Pourquoi c'est inspirant
Le jeu ne raconte rien, il donne à voir. Chaque scène de mort est un arrêt sur image en trois dimensions, sans commentaire, précédée de quelques secondes de son. Ce qui s'est passé n'est écrit nulle part : il est dans la position des corps, un tatouage, un accent, une paire de bottes. Le récit complet existe entièrement dans la tête du joueur, et nulle part ailleurs.
La validation par groupes de trois est la trouvaille. Le registre ne confirme une réponse que lorsque trois sont justes en même temps. Impossible de tester une identité à l'aveugle et de lire la réponse dans le retour du jeu : il faut être sûr de trois choses avant de savoir qu'on avait raison d'une seule. C'est une règle de trois lignes qui transforme un questionnaire en enquête, et elle vaut d'être copiée partout où un système vérifie des hypothèses.

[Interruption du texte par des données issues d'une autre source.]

-- ==== Sys2Proof/Machine/LinkCommands.lean ====
section
/-! DEFINITION. Commands of the ring itself: a frame ends on ring-in, a transmission ends on ring-out. -/

namespace Sys2Proof.Machine

/-- RING_IN_FRAME (R150 to R157). -/
def execRingInFrame (bytes : List Byte) (s : State) : Host.Outcome State Fault Refusal :=
  .next (s.receiveBytes bytes)

/-- TRANSMISSION_END (R159, R160). -/
def execTransmissionEnd (s : State) : Host.Outcome State Fault Refusal :=
  .next (s.transmissionEnds)

end Sys2Proof.Machine
end

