-- ==== Sys2Proof/Machine/PullCommands.lean ====
section
/-! DEFINITION. Commands of a rack station: the PULL telegrams. -/

namespace Sys2Proof.Machine

/-- BIN_EMPTY (R8, R9). -/
def execBinEmpty (hop : Hop) (position : Nat) (s : State) : Host.Outcome State Fault Refusal :=
  .next (s.hear clsPull hop [byte 1, byte position] (.pull (some position) .binEmpty))

/-- BIN_COUNT (R8, R10). -/
def execBinCount (hop : Hop) (position n : Nat) (s : State) : Host.Outcome State Fault Refusal :=
  .next (s.hear clsPull hop [byte 2, byte position, byte n] (.pull (some position) (.binCount n)))

/-- CANCEL (R8, R11, R90). -/
def execCancel (hop : Hop) (position : Nat) (s : State) : Host.Outcome State Fault Refusal :=
  .next (s.hear clsPull hop [byte 3, byte position] (.pull (some position) .cancel))

end Sys2Proof.Machine
end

L'ordre n'existe pas. Les scènes s'ouvrent en chaîne, mais les soixante fiches se remplissent dans le désordre, par recoupements — celui qu'on identifie au chapitre trois se reconnaît au chapitre neuf. Une Structure Constellation (Rhizome) où le lien entre deux nœuds n'est pas un lien cliquable : c'est une ressemblance que personne n'a signalée.

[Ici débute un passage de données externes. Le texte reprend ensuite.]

-- ==== Sys2Proof/Machine/ReadCommands.lean ====
section
/-! DEFINITION. Commands of the server that read the part's state. -/

namespace Sys2Proof.Machine

/-- STATE_READ_SLOT (R2, R167). -/
def execStateReadSlot (env : Envelope) (index fromField : Nat) (s : State) : Host.Outcome State Fault Refusal :=
  .next (s.hearRequest env index fromField (.stateRead (.slot index)))

/-- STATE_READ_ROUTE (R76, R110). -/
def execStateReadRoute (env : Envelope) (index fromTour fromEntry : Nat) (s : State) : Host.Outcome State Fault Refusal :=
  .next (s.hearRequest env 0 0 (.stateRead (.route index fromTour fromEntry)))

/-- STATE_READ_BACKLOG (R96). -/
def execStateReadBacklog (env : Envelope) (index fromField : Nat) (s : State) : Host.Outcome State Fault Refusal :=
  .next (s.hearRequest env index fromField (.stateRead (.backlog index)))

/-- STATE_READ_RECORD (R147). -/
def execStateReadRecord (env : Envelope) (index fromPart fromEntry : Nat) (s : State) : Host.Outcome State Fault Refusal :=
  .next (s.hearRequest env 0 0 (.stateRead (.record index fromPart fromEntry)))

/-- STATE_READ_LINE (R109). -/
def execStateReadLine (env : Envelope) (index fromField : Nat) (s : State) : Host.Outcome State Fault Refusal :=
  .next (s.hearRequest env index fromField (.stateRead .line))

/-- STATE_READ_PART (R167). -/
def execStateReadPart (env : Envelope) (index fromField : Nat) (s : State) : Host.Outcome State Fault Refusal :=
  .next (s.hearRequest env index fromField (.stateRead .part))

end Sys2Proof.Machine
end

Le noir et blanc tramé n'est pas de la nostalgie. Deux couleurs, un tramage d'imprimante des années 1980 : on distingue une silhouette et un geste, on ne distingue pas un visage du premier coup. La contrainte graphique fabrique exactement la difficulté que le jeu vend. Un rendu photoréaliste rendrait l'énigme triviale.
Ce qui coince
La déduction repose beaucoup sur des indices d'appartenance : l'accent, le teint, l'uniforme, le nom de famille. C'est fidèle à un équipage de 1807 et c'est aussi un jeu qui demande de reconnaître des gens à leur origine supposée. Ça se discute plutôt que ça ne s'évite.
Et ça ne se joue qu'une fois. La deuxième partie n'a plus d'objet, puisque tout le contenu est la découverte. C'est le prix d'une œuvre dont la mécanique et le sujet sont la même chose — Immortality paie exactement la même.